On Fri, Nov 07, 2025 at 05:11:58PM +0800, Shakeel Butt wrote:
> On Fri, Oct 24, 2025 at 10:27:11AM +0800, Jiayuan Chen wrote:
> > We encountered a scenario where direct memory reclaim was triggered,
> > leading to increased system latency:
> > 
> > 1. The memory.low values set on host pods are actually quite large, some
> >    pods are set to 10GB, others to 20GB, etc.
> > 2. Since most pods have memory protection configured, each time kswapd is
> >    woken up, if a pod's memory usage hasn't exceeded its own memory.low,
> >    its memory won't be reclaimed.
> 
> Can you share the numa configuration of your system? How many nodes are
> there?
> 
> > 3. When applications start up, rapidly consume memory, or experience
> >    network traffic bursts, the kernel reaches steal_suitable_fallback(),
> >    which sets watermark_boost and subsequently wakes kswapd.
> > 4. In the core logic of kswapd thread (balance_pgdat()), when reclaim is
> >    triggered by watermark_boost, the maximum priority is 10. Higher
> >    priority values mean less aggressive LRU scanning, which can result in
> >    no pages being reclaimed during a single scan cycle:
> > 
> > if (nr_boost_reclaim && sc.priority == DEF_PRIORITY - 2)
> >     raise_priority = false;
> 
> Am I understanding this correctly that watermark boost increase the
> chances of this issue but it can still happen?
> 
> > 
> > 5. This eventually causes pgdat->kswapd_failures to continuously
> >    accumulate, exceeding MAX_RECLAIM_RETRIES, and consequently kswapd stops
> >    working. At this point, the system's available memory is still
> >    significantly above the high watermark — it's inappropriate for kswapd
> >    to stop under these conditions.
> > 
> > The final observable issue is that a brief period of rapid memory
> > allocation causes kswapd to stop running, ultimately triggering direct
> > reclaim and making the applications unresponsive.
> > 
> > Signed-off-by: Jiayuan Chen <jiayuan.chen@linux.dev>
> > 
> > ---
> > v1 -> v2: Do not modify memory.low handling
> > https://lore.kernel.org/linux-mm/20251014081850.65379-1-jiayuan.chen@linux.dev/
> > ---
> >  mm/vmscan.c | 7 ++++++-
> >  1 file changed, 6 insertions(+), 1 deletion(-)
> > 
> > diff --git a/mm/vmscan.c b/mm/vmscan.c
> > index 92f4ca99b73c..fa8663781086 100644
> > --- a/mm/vmscan.c
> > +++ b/mm/vmscan.c
> > @@ -7128,7 +7128,12 @@ static int balance_pgdat(pg_data_t *pgdat, int order, int highest_zoneidx)
> >  		goto restart;
> >  	}
> >  
> > -	if (!sc.nr_reclaimed)
> > +	/*
> > +	 * If the reclaim was boosted, we might still be far from the
> > +	 * watermark_high at this point. We need to avoid increasing the
> > +	 * failure count to prevent the kswapd thread from stopping.
> > +	 */
> > +	if (!sc.nr_reclaimed && !boosted)
> >  		atomic_inc(&pgdat->kswapd_failures);
> 
> In general I think not incrementing the failure for boosted kswapd
> iteration is right. If this issue (high protection causing kswap
> failures) happen on non-boosted case, I am not sure what should be right
> behavior i.e. allocators doing direct reclaim potentially below low
> protection or allowing kswapd to reclaim below low. For min, it is very
> clear that direct reclaimer has to reclaim as they may have to trigger
> oom-kill. For low protection, I am not sure.


Hi all,

Sorry to bring this up late, but I've been thinking about a potential
corner case with this patch and would appreciate some input.
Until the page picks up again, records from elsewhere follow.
/-- A free part refuses no request for a promotion or a reversion (R83). -/
theorem State.linkRefused_free {s : State} (h : s.Free) {c : LinkChange} (kind : s.kindRefused c = false) : s.linkRefused c = false := by
  have up : s.hopUp = true := Option.isSome_iff_ne_none.2 h.up
  simp [State.linkRefused, up, h.calm, State.linkPending_free h, kind]

theorem State.linkRequest_free {s : State} (h : s.Free) {c : LinkChange} (kind : s.kindRefused c = false) :
    (s.linkRequest c).Asked c := by
  obtain ⟨a, anchor⟩ := Option.ne_none_iff_exists'.1 h.up
  exact State.linkRequest_asked anchor (State.linkRefused_free h kind)

/-! ### Reversion (R136) -/

theorem State.requestRevert_asked {s : State} (h : s.Free) {r : Substitution} (hs : s.backoffWithin 0 r.s) (ht : s.backoffWithin 0 r.t) :
    (s.requestRevert r true).Asked (.revert r.s r.t) := by
  rw [State.requestRevert, if_pos (by simp [h.lead, (State.requestable_free h _).2 hs, (State.requestable_free h _).2 ht])]
  exact State.linkRequest_free h (by simp [State.kindRefused, h.lead, h.promotion])

theorem State.requestRevert_unwanted (s : State) (r : Substitution) : s.requestRevert r false = s := by
  simp [State.requestRevert]

/-- Without a record whose reversion is wanted none is asked for (R136). -/
theorem State.requestRevertsOf_unwanted {s : State} {k : CarrierId}
    (unwanted : ∀ r ∈ s.cpm.subs, r.s = k ∨ r.t = k → s.revertNow r = false) : s.requestRevertsOf k = s := by
  have fold : ∀ rs : List Substitution, (∀ r ∈ rs, s.revertNow r = false) →
      rs.foldl (fun s r => s.requestRevert r (s.revertNow r)) s = s := by
    intro rs
    induction rs with
    | nil => exact fun _ => rfl
    | cons r rs ih =>
      intro all
      rw [List.foldl_cons, all r (by simp), State.requestRevert_unwanted]
      exact ih fun q hq => all q (by simp [hq])
  refine fold _ fun r hr => ?_
  obtain ⟨mem, names⟩ := List.mem_filter.1 hr
  exact unwanted r mem (by simpa using names)

/-- The one record of carrier `k` whose reversion is wanted is asked for (R136). -/
theorem State.requestRevertsOf_asked {s : State} (h : s.Free) {k : CarrierId} {r : Substitution} (mem : r ∈ s.cpm.subs)
    (names : r.s = k ∨ r.t = k) (wanted : s.revertNow r = true) (hs : s.backoffWithin 0 r.s) (ht : s.backoffWithin 0 r.t)
    (others : ∀ q ∈ s.cpm.subs, q.s = k ∨ q.t = k → q ≠ r → s.revertNow q = false) :
    (s.requestRevertsOf k).Asked (.revert r.s r.t) := by
  have fold : ∀ rs : List Substitution, r ∈ rs → (∀ q ∈ rs, q ≠ r → s.revertNow q = false) →
      (rs.foldl (fun s r => s.requestRevert r (s.revertNow r)) s).Asked (.revert r.s r.t) := by
    intro rs
    induction rs with
    | nil => exact fun h => absurd h List.not_mem_nil
    | cons q rs ih =>
      intro hr all
      rw [List.foldl_cons]
      by_cases same : q = r
      · rw [same, wanted]
        exact (State.requestRevert_asked h hs ht).requests
          (foldl_covered _ .refl .trans _ (fun s r => s.requestRevert_requests r (s.revertNow r)) rs _)
      · rw [all q (by simp) same, State.requestRevert_unwanted]
        exact ih ((List.mem_cons.1 hr).resolve_left fun e => same e.symm) fun p hp => all p (by simp [hp])
  refine fold _ (List.mem_filter.2 ⟨mem, by simpa using names⟩) fun q hq => ?_
  obtain ⟨mem', names'⟩ := List.mem_filter.1 hq
  exact others q mem' (by simpa using names')

/-! ### Promotion (R134) -/

/-- The lowest-numbered carrier that may act for `k` is asked to (R134). -/
theorem State.requestPromote_asked {s : State} (h : s.Free) {k c : CarrierId} (acting : s.cpm.acting.get k = some .traffic)
    (single : s.members k = [k]) (unreplaced : ∀ r ∈ s.cpm.subs, r.s ≠ k) (few : s.cpm.subs.length < 2)
    (failed : (s.link k).failed = true) (able : s.backoffWithin 0 k) (stands : s.standsBy 0 c) (first : ∀ j < c, ¬s.standsBy 0 j) :
    (s.requestPromote k).Asked (.promote c k) := by
  have standing : ∀ j, (s.cpm.acting.get j == some .standby && s.isJoined j && s.isSingle j && s.requestable j) = true ↔
      s.standsBy 0 j := by
    intro j
    simp only [Bool.and_eq_true, beq_iff_eq, State.isSingle, State.requestable_free h, State.standsBy]
    tauto
  have found : ids.find? (fun j => s.cpm.acting.get j == some .standby && s.isJoined j && s.isSingle j && s.requestable j) = some c :=
    find_ids_eq_some ((standing c).2 stands) fun j hj => by
      rw [Bool.eq_false_iff]
      exact fun g => first j hj ((standing j).1 g)
  have all : (s.cpm.subs.all fun r => r.s != k) = true := by simpa using unreplaced
  rw [State.requestPromote, if_pos (by simp [h.lead, h.promotion, acting, State.isSingle, single, all, failed, few,
    (State.requestable_free h k).2 able, -List.all_eq_true])]
  simp only [found]
  exact State.linkRequest_free h (by simp [State.kindRefused, h.lead, h.promotion])

end Sys2Proof.Machine
end

section
/-! SUPPORT. What a loss of lock hands on, part by part (R31, R38; log 10): frame hold, adaptation and plan of the unit, scheduler, pair
frame record, and HOP_DOWN. -/

namespace Sys2Proof.Machine

/-! ## Received blocks (R175, R176) -/

/-- Between `s` and `t` received blocks were taken: only the Receive Assembler, traffic counts and links differ, and flags were raised. -/
structure State.Receives (s t : State) : Prop where
  only : ∃ r n l, t = { s with rxa := r, cpm := { s.cpm with traffic := n }, links := l }
  notifies : s.Notifies t

theorem State.Receives.refl (s : State) : s.Receives s := ⟨⟨_, _, _, rfl⟩, .refl s⟩

theorem State.Receives.trans {s t u : State} (h : s.Receives t) (k : t.Receives u) : s.Receives u := by
  obtain ⟨⟨_, _, _, rfl⟩, n⟩ := h
  obtain ⟨⟨_, _, _, rfl⟩, n'⟩ := k
  exact ⟨⟨_, _, _, rfl⟩, n.trans n'⟩

theorem State.countAll_receives (s : State) (cs : List (TenantId × CounterName)) : s.Receives (s.countAll cs) :=
  foldl_covered _ .refl .trans _ (fun s _ => ⟨⟨s.rxa, s.cpm.traffic, _, rfl⟩, s.count_notifies _ _⟩) cs s

theorem State.takeRxBlock_receives (u : UnitId) (s : State) (b : RxBlock) : s.Receives (s.takeRxBlock u b) := by
  unfold State.takeRxBlock
  split
  · exact .refl s
  · exact .refl s
  · rename_i t l seq fs _
    have taken : s.Receives ({ s with rxa := (s.rxa.takeBlock s.rxEnv t l seq fs).1 }.countTraffic u 1) :=
      ⟨⟨_, _, s.links, rfl⟩, .same rfl rfl⟩
    exact taken.trans (State.countAll_receives _ _)

theorem State.reassemble_receives (s : State) (u : UnitId) (bs : List RxBlock) : s.Receives (s.reassemble u bs) :=
  foldl_covered _ .refl .trans _ (State.takeRxBlock_receives u) bs s

theorem State.clearHold_receives (s : State) (u : UnitId) : s.Receives (s.clearHold u) :=
  ⟨⟨_, s.cpm.traffic, s.links, rfl⟩, .same rfl rfl⟩

theorem State.releaseHold_receives (s : State) (u : UnitId) : s.Receives (s.releaseHold u) := by
  unfold State.releaseHold
  split
  · exact (s.clearHold_receives _).trans (State.reassemble_receives _ _ _)
  · exact .refl s

theorem State.intoHold_receives (s : State) (u : UnitId) (f : HeldFrame) : s.Receives (s.intoHold u f) := by
  unfold State.intoHold
  split
  · exact ⟨⟨_, s.cpm.traffic, s.links, rfl⟩, .same rfl rfl⟩
  · exact s.reassemble_receives u _
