theorem codeLen_value_toNat (v : Bool) (n : BitVec 8) : (Token.codeLen v n).value.toNat = n.toNat + v.toNat * 2 ^ 8 := by
  have hv := Bool.toNat_le v
  rw [Token.value, BitVec.or_comm]
  exact toNat_or_shiftLeft (BitVec.toNat_setWidth_of_le (by omega)) n.isLt (by cases v <;> rfl) (by omega)

theorem wire_tag (tok : Token) : tok.wire.extractLsb' 32 4 = tok.tag := by
  rw [Token.wire]
  ext i hi
  have hpos : 32 + i < 36 := by omega
  simp [hpos, BitVec.getLsbD_eq_getElem hi]

theorem wire_value (tok : Token) : tok.wire.extractLsb' 0 32 = tok.value := by
  rw [Token.wire]
  ext i hi
  have hpos : i < 36 := by omega
  simp [hi, hpos]

/-- Settles O14: a value of two fields is the lower one plus the upper one shifted; the channel word is the tag above the value. -/
theorem tokensHaveTheirTagsAndValues : Obligations.TokensHaveTheirTagsAndValues := by
  refine ⟨fun b => ⟨rfl, BitVec.toNat_setWidth_of_le (by omega)⟩, fun _ => ⟨rfl, rfl⟩,
    fun x => ⟨rfl, BitVec.toNat_setWidth_of_le (by omega)⟩, fun _ => ⟨rfl, rfl⟩, fun _ => ⟨rfl, rfl⟩,
    fun v n => ⟨rfl, ?_⟩, fun _ => ⟨rfl, rfl⟩, fun _ => ⟨rfl, rfl⟩, fun op e => ⟨rfl, ?_⟩, fun tok => ⟨wire_tag tok, wire_value tok⟩⟩
  · rw [codeLen_value_toNat, Nat.add_comm]
  · rw [errToken_value_toNat, Nat.add_comm]

/-! ### ARG -/

theorem putLo_toNat (a : Word) (v : Half) : (putLo a v).toNat = v.toNat + a.toNat / 2 ^ 16 * 2 ^ 16 := by
  rw [putLo, BitVec.or_comm]
  refine toNat_or_shiftLeft (BitVec.toNat_setWidth_of_le (by omega)) v.isLt ?_ (by omega)
  rw [BitVec.toNat_setWidth_of_le (by omega), extractLsb'_toNat_eq]
  omega

theorem putHi_toNat (a : Word) (v : Half) : (putHi a v).toNat = a.toNat % 2 ^ 16 + v.toNat * 2 ^ 16 := by
  rw [putHi, BitVec.or_comm]
  refine toNat_or_shiftLeft ?_ (Nat.mod_lt _ (by omega)) (BitVec.toNat_setWidth_of_le (by omega)) (by omega)
  rw [BitVec.toNat_setWidth_of_le (by omega), extractLsb'_toNat_eq, Nat.pow_zero, Nat.div_one]

/-- Both halves of a word written to ARG leave that word there, whatever ARG held. -/
theorem putHi_putLo (a w : Word) : putHi (putLo a (w.extractLsb' 0 16)) (w.extractLsb' 16 16) = w := by
  apply BitVec.eq_of_toNat_eq
  rw [putHi_toNat, putLo_toNat, extractLsb'_toNat_eq, extractLsb'_toNat_eq]
  omega

theorem exec_argLo {s : State} (v : Half) (he : s.err = none) : exec (.argLo v) s = .next { s with arg := putLo s.arg v } :=
  unlessError_of_none (fun s => { s with arg := putLo s.arg v }) he

theorem exec_argHi {s : State} (v : Half) (he : s.err = none) : exec (.argHi v) s = .next { s with arg := putHi s.arg v } :=
  unlessError_of_none (fun s => { s with arg := putHi s.arg v }) he

theorem runAll_loadArg {s : State} (w : Word) (he : s.err = none) : runAll (loadArg w) s = .next { s with arg := w } := by
  rw [loadArg, runAll_cons (exec_argLo _ he), runAll_cons (exec_argHi (s := { s with arg := putLo s.arg _ }) _ he), runAll,
    putHi_putLo]

/-- Settles O24: ARG after each half write, read as a number, has the written half and the kept one; two writes give all of it. -/
theorem argHalvesAreWritten : Obligations.ArgHalvesAreWritten := by
  intro s v he
  have hv := v.isLt
  have hlo := putLo_toNat s.arg v
  have hhi := putHi_toNat s.arg v
  have hhigh := extractLsb'_toNat_eq s.arg 16 16
  have hlow := extractLsb'_toNat_eq s.arg 0 16
  exact ⟨⟨_, exec_argLo v he, extractLsb'_eq_of_toNat (by omega), extractLsb'_eq_of_toNat (by omega)⟩,
    ⟨_, exec_argHi v he, extractLsb'_eq_of_toNat (by omega), extractLsb'_eq_of_toNat (by omega)⟩, fun w => runAll_loadArg w he⟩

end Sys2Proof.Machine
end

section
/-! PROOF. A malformed word raises ILLEGAL unless the error state discards it (30_encoding.md R74, 60_exceptions.md R162 to R164). -/

namespace Sys2Proof.Machine

theorem takeMalformed_of_none (w : Word) {s : State} (he : s.err = none) :
    takeMalformed w s = raiseError (wordOpcode w) (.plain .illegal) s := by
  simp only [takeMalformed, he]

theorem takeMalformed_of_error (w : Word) {s : State} (he : s.err ≠ none) : takeMalformed w s = s := by
  unfold takeMalformed
  split
  · rfl
  · exact absurd ‹_› he

/-- Settles O6: with the word consumed, `takeMalformed` is error entry with ILLEGAL or, in the error state, nothing. -/
theorem malformedWordRaisesIllegal : Obligations.MalformedWordRaisesIllegal := by
  intro s w rest hport hmalformed
  rcases hdec : decode w with e | i
  · rw [step_malformed hport hdec]
    refine ⟨fun he => ?_, fun he => ?_⟩
    · rw [takeMalformed_of_none w (s := { s with port := rest }) he, raiseError_plain]
      rfl
    · rw [takeMalformed_of_error w (s := { s with port := rest }) he]
  · exact absurd hdec (hmalformed i)

end Sys2Proof.Machine
end

section
/-! PROOF. TBL_LOAD loads a whole code, 16 bits at a time (30_encoding.md R79, 44_unpacker.md R140, R141). -/

namespace Sys2Proof.Machine

theorem setEntry_setEntry {α : Type} (t : Table α) (x : Sym) (v v' : α) : setEntry (setEntry t x v) x v' = setEntry t x v' := by
  simp only [setEntry, Vector.set_set]

/-- The pieces of a code in order are the code. -/
theorem chunks16_flatten (c : Bits) : (chunks16 c).flatten = c := by
  have hprefix (n : Nat) : ((List.range n).map fun k => (c.drop (16 * k)).take 16).flatten = c.take (16 * n) := by
    induction n with
    | zero => simp
    | succ n ih => simp [List.range_succ, ih, Nat.mul_succ, List.take_add]
  rw [chunks16, hprefix, List.take_of_length_le (by omega)]

/-- The state in the middle of loading a code for x: c holds the bits so far (R140, R141). -/
def loading (s : State) (x : Sym) (c : Bits) : State :=
  { s with code := setEntry s.code x ⟨true, c⟩, sel := x, phase := .tblLoad }

theorem exec_tblBegin {s : State} (x : Sym) (he : s.err = none) (hp : s.phase = .freq ∨ s.phase = .tblLoad) :
    exec (.tblBegin x) s = .next (loading s x []) :=
  inPhases_of_ok (body := fun s => .ok (loading s x [])) he (by simpa using hp) rfl

theorem exec_tblAppend_loading {s : State} {x : Sym} {c bits : Bits} (he : s.err = none) (hfits : c.length + bits.length ≤ 255) :
    exec (.tblAppend bits) (loading s x c) = .next (loading s x (c ++ bits)) := by
  have hentry : (loading s x c).codeOf (loading s x c).sel = ⟨true, c⟩ := entry_setEntry_self ..
  refine inPhases_of_ok (legal := [.tblLoad]) he (List.mem_singleton_self _) ?_
  rw [tblAppend, hentry, if_neg (Nat.not_lt.2 hfits)]
  simp only [loading, setEntry_setEntry]

theorem runAll_tblAppend_loading {s : State} {x : Sym} (he : s.err = none) (pieces : List Bits) {c : Bits}
    (hfits : (c ++ pieces.flatten).length ≤ 255) :
    runAll (pieces.map .tblAppend) (loading s x c) = .next (loading s x (c ++ pieces.flatten)) := by
  induction pieces generalizing c with
  | nil => simp [runAll]
  | cons bits pieces ih =>
    rw [List.flatten_cons, ← List.append_assoc] at hfits ⊢
    have hbits : c.length + bits.length ≤ 255 := by
      simp only [List.length_append] at hfits
      omega
    rw [List.map_cons, runAll_cons (exec_tblAppend_loading he hbits), ih hfits]

theorem runAll_tblLoad {s : State} {x : Sym} {c : Bits} (he : s.err = none) (hp : s.phase = .freq ∨ s.phase = .tblLoad)
    (hfits : c.length ≤ 255) : runAll (Pseudo.tblLoad x c).expand s = .next (loading s x c) := by
  have hpieces := chunks16_flatten c
  have happend := runAll_tblAppend_loading (x := x) he (chunks16 c) (c := []) (by rwa [hpieces])
  rw [hpieces] at happend
  rw [Pseudo.expand, runAll_cons (exec_tblBegin x he hp)]
  exact happend

/-- Settles O45: the pieces TBL_APPEND adds are in order the whole code, and no other entry is written on the way. -/
theorem tblLoadLoadsAWholeCode : Obligations.TblLoadLoadsAWholeCode := fun s x c he hp _ hfits =>
  ⟨loading s x c, runAll_tblLoad he hp hfits, he, rfl, entry_setEntry_self .., fun _ hy => entry_setEntry_of_ne _ _ hy⟩

end Sys2Proof.Machine
end

section
/-! PROOF. The errors a command's body raises past the phase check, by command (60_exceptions.md R161). -/

namespace Sys2Proof.Machine

theorem freqAdd_error {x : Sym} {s : State} {r : Raise} (h : freqAdd x s = .error r) : r = .plain .overflow := by
  unfold freqAdd at h
  split at h
  · exact (Except.error.inj h).symm
  · cases h

theorem encSym_error {x : Sym} {s : State} {r : Raise} (h : encSym x s = .error r) :
    r = .plain .encoding ∨ r = .plain .overflow := by
  simp only [encSym] at h
  split at h
  · exact .inl (Except.error.inj h).symm
  · split at h
    · exact .inr (Except.error.inj h).symm
    · cases h

theorem tblAppend_error {bits : Bits} {s : State} {r : Raise} (h : tblAppend bits s = .error r) :
    r = .plain .corruptTable := by
  simp only [tblAppend] at h
  split at h
  · exact (Except.error.inj h).symm
  · cases h

theorem tblInvert_error {s : State} {r : Raise} (h : tblInvert s = .error r) : r = .plain .corruptTable := by
  unfold tblInvert at h
  split at h
  · exact (Except.error.inj h).symm
  · split at h
    · exact (Except.error.inj h).symm
    · cases h

/-- The loop raises what one of its bits raises (44_unpacker.md R145). -/
theorem scanBits_error_code {s : State} {pos : Nat} {x : Bits} {a : Scan} {r : Raise} (h : scanBits s pos x a = .error r) :
    r.code = .decoding ∨ r.code = .overflow := by
  induction x generalizing pos a with
  | nil => cases h
  | cons b x ih =>
    simp only [scanBits] at h
    split at h
    · obtain rfl := Except.error.inj h
      obtain ⟨-, ⟨hcode, -⟩ | ⟨hcode, -⟩ | ⟨hcode, -⟩⟩ := scanBit_error ‹_›
      · exact .inl hcode
      · exact .inr hcode
      · exact .inl hcode
    · exact ih h

theorem decByte_error_code {b : Byte} {s : State} {r : Raise} (h : decByte b s = .error r) :
    r.code = .decoding ∨ r.code = .overflow := by
  unfold decByte at h
  split at h
  · exact .inl (Except.error.inj h ▸ rfl)
  · split at h
    · exact .inr (Except.error.inj h ▸ rfl)
    · split at h
      · exact Except.error.inj h ▸ scanBits_error_code ‹_›
      · cases h

theorem decEnd_error {s : State} {r : Raise} (h : decEnd s = .error r) : r = .plain .decoding := by
  unfold decEnd at h
  split at h
  · cases h
  · exact (Except.error.inj h).symm

end Sys2Proof.Machine
end

section
/-! PROOF. The phase table (40_control.md R91): SEQUENCE outside the legal phases and only there, the listed phase after success. -/

namespace Sys2Proof.Machine

/-- The command is the phase check over its row of R91's table, and then a body that keeps ERR or raises an error of its row of
R161's table other than SEQUENCE, the row's first. -/
structure ChecksPhase (i : Instr) (legal : List Phase) (body : State → Except Raise State) : Prop where
  exec_eq : ∀ s, exec i s = inPhases i.opcode legal body s
  mem_legal : ∀ p, p ∈ legal ↔ legalIn i p = true
  keepsErr : ∀ s t, body s = .ok t → t.err = s.err
  raises : ∀ s r, body s = .error r → r.code ∈ (mayRaise i).tail

/-- The command is legal in every phase and raises nothing (R91, R161). -/
structure NeverRaises (i : Instr) : Prop where
  legal : ∀ p, legalIn i p = true
  err_none : ∀ s t, s.err = none → exec i s = .next t → t.err = none

/-- A command whose body raises nothing checks its phase and nothing else. -/
theorem checksPhase_of_total {i : Instr} {legal : List Phase} {f : State → State}
    (hexec : ∀ s, exec i s = inPhases i.opcode legal (fun s => .ok (f s)) s) (hlegal : ∀ p, p ∈ legal ↔ legalIn i p = true)
    (herr : ∀ s, (f s).err = s.err) : ChecksPhase i legal fun s => .ok (f s) where
  exec_eq := hexec
  mem_legal := hlegal
  keepsErr s _ h := Except.ok.inj h ▸ herr s
  raises _ _ h := by cases h

theorem neverRaises_of_next {i : Instr} {f : State → State} (hlegal : ∀ p, legalIn i p = true)
    (hexec : ∀ s, s.err = none → exec i s = .next (f s)) (herr : ∀ s, s.err = none → (f s).err = none) : NeverRaises i where
  legal := hlegal
  err_none s t he h := by
    rw [hexec s he, Host.Outcome.next.injEq] at h
    exact h ▸ herr s he

theorem genCodes_err (s : State) : (genCodes s).err = s.err := by
  cases h : s.empty
  · rw [genCodes_of_not_empty h]
  · rw [genCodes_of_empty h]

theorem genCodes_phase (s : State) : (genCodes s).phase = .codes := by
  cases h : s.empty
  · rw [genCodes_of_not_empty h]
  · rw [genCodes_of_empty h]

/-- Every command is of one of the two kinds. -/
theorem neverRaises_or_checksPhase (i : Instr) : NeverRaises i ∨ ∃ legal body, ChecksPhase i legal body := by
  cases i with
  | nop | statusRead | freqRead | codeRead =>
    exact .inl (neverRaises_of_next (fun _ => rfl) (fun _ _ => rfl) fun _ he => he)
  | clear => exact .inl (neverRaises_of_next (fun _ => rfl) (fun _ _ => rfl) fun _ _ => rfl)
  | argLo v => exact .inl (neverRaises_of_next (fun _ => rfl) (fun _ => exec_argLo v) fun _ he => he)
  | argHi v => exact .inl (neverRaises_of_next (fun _ => rfl) (fun _ => exec_argHi v) fun _ he => he)
  | freqSet | encFlush | tblBegin | decStart =>
    exact .inr ⟨_, _, checksPhase_of_total (fun _ => rfl) (by simp [legalIn]) fun _ => rfl⟩
  | buildTree => exact .inr ⟨_, _, checksPhase_of_total (fun _ => rfl) (by simp [legalIn]) buildTree_err⟩
  | genCodes => exact .inr ⟨_, _, checksPhase_of_total (fun _ => rfl) (by simp [legalIn]) genCodes_err⟩
  | freqAdd x =>
    refine .inr ⟨_, freqAdd x, fun _ => rfl, by simp [legalIn], fun s t h => ?_, fun s r h => ?_⟩
    · obtain ⟨-, rfl⟩ := freqAdd_ok h
      rfl
    · simp [freqAdd_error h, mayRaise]
  | encSym x =>
    refine .inr ⟨_, encSym x, fun _ => rfl, by simp [legalIn], fun s t h => ?_, fun s r h => ?_⟩
    · obtain ⟨-, -, rfl⟩ := encSym_ok h
      rfl
    · obtain rfl | rfl := encSym_error h <;> simp [mayRaise]
  | tblAppend bits =>
    refine .inr ⟨_, tblAppend bits, fun _ => rfl, by simp [legalIn], fun s t h => ?_, fun s r h => ?_⟩
    · obtain ⟨-, rfl⟩ := tblAppend_ok h
      rfl
    · simp [tblAppend_error h, mayRaise]
  | tblInvert =>
    refine .inr ⟨_, tblInvert, fun _ => rfl, by simp [legalIn, or_assoc], fun s t h => ?_, fun s r h => ?_⟩
    · obtain ⟨-, -, rfl⟩ := tblInvert_ok h
      rfl
    · simp [tblInvert_error h, mayRaise]
  | decByte b =>
    refine .inr ⟨_, decByte b, fun _ => rfl, by simp [legalIn], fun s t h => ?_, fun s r h => ?_⟩
    · obtain ⟨a, -, -, -, rfl⟩ := decByte_ok h
      rfl
    · simpa [mayRaise] using decByte_error_code h
  | decEnd =>
    refine .inr ⟨_, decEnd, fun _ => rfl, by simp [legalIn], fun s t h => ?_, fun s r h => ?_⟩
    · obtain ⟨-, rfl⟩ := decEnd_ok h
      rfl
    · simp [decEnd_error h, mayRaise]
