-- ==== Sys2Proof/Word.lean ====
section
/-! DEFINITION. The word types of the engine: a byte (spec/00_scope.md R10), a 32-bit command or bus word
(spec/30_encoding.md R100, spec/20_memory.md R72) and a 64-bit Keccak lane (spec/00_scope.md R7, R11). -/

namespace Sys2Proof

/-- A byte (octet) is 8 bits (R10). -/
abbrev Byte := BitVec 8

/-- A command word, and the value of a 32-bit bus access (R100, R72). -/
abbrev Word := BitVec 32

/-- One 64-bit lane A[x][y] of the Keccak state (R15, R35). -/
abbrev Lane := BitVec 64

end Sys2Proof
end

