-- ==== Sys2Proof/Machine/Flags.lean ====
section
/-! DEFINITION. The flags of the engine: the error codes of STATUS.ERR and the STATUS word (spec/60_exceptions.md R321,
spec/10_state.md R41). The engine has no condition codes (spec/10_state.md R48). -/

namespace Sys2Proof.Machine

/-- The 4-bit code of an error kind (spec/60_exceptions.md R321). -/
def ErrCode.code : ErrCode → BitVec 4
  | .invalidSuffix => 1
  | .lengthMismatch => 2
  | .notOnCurve => 3
  | .noSuchPoint => 4
  | .badLength => 5
  | .authFail => 6
  | .illegalCommand => 7
  | .badRate => 8
  | .noRate => 9

/-- The values STATUS.ERR can hold: no error, or a code some command raises. Codes 2, 6 and 10..15 are never written
(spec/60_exceptions.md R324). -/
def legalErr (e : BitVec 4) : Bool :=
  e == 0 || [ErrCode.invalidSuffix, .notOnCurve, .noSuchPoint, .badLength, .illegalCommand, .badRate, .noRate].any
    fun c => c.code == e

/-- The STATUS register: BUSY in bit 0, OVR in bit 1, ERR in bits 7:4, every other bit 0 (spec/10_state.md R41). -/
def State.statusWord (s : State) : Word :=
  (0 : BitVec 24) ++ s.err ++ (0 : BitVec 2) ++ BitVec.ofBool s.ovr ++ BitVec.ofBool s.busy

end Sys2Proof.Machine
end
Since steal_suitable_fallback() triggers boost_watermark() whenever
pages are stolen across migrate types, and this patch prevents
kswapd_failures from incrementing during boosted reclaim, I'm wondering
if there's a theoretical scenario where kswapd could end up running
continuously.

For example, if UNMOVABLE and MOVABLE allocations are competing for
memory over a sustained period, the repeated cross-migratetype stealing
would keep boosting watermarks and waking kswapd. If kswapd can't
actually reclaim anything in this situation, it would never hit
MAX_RECLAIM_RETRIES and just keep spinning.

Two questions:

1. Has anyone seen this kind of sustained migratetype stealing in
practice? I'm not sure how realistic this scenario is.


2. If it does happen, waking kswapd for boost reclaim itself makes
total sense - reclaiming order-0 pages to reduce fragmentation is
the right thing to do. But a busy-looping kswapd that can't
actually reclaim anything would still burn CPU cycles, and keep
grabbing lruvec->lru_lock and zone->lock on every pass through
shrink_node(), which could hurt page fault and allocation latency
for other threads. Would it be worth adding some backoff mechanism
for boosted reclaim failures?

Just want to understand if this is something worth worrying about
or purely theoretical.

Thanks,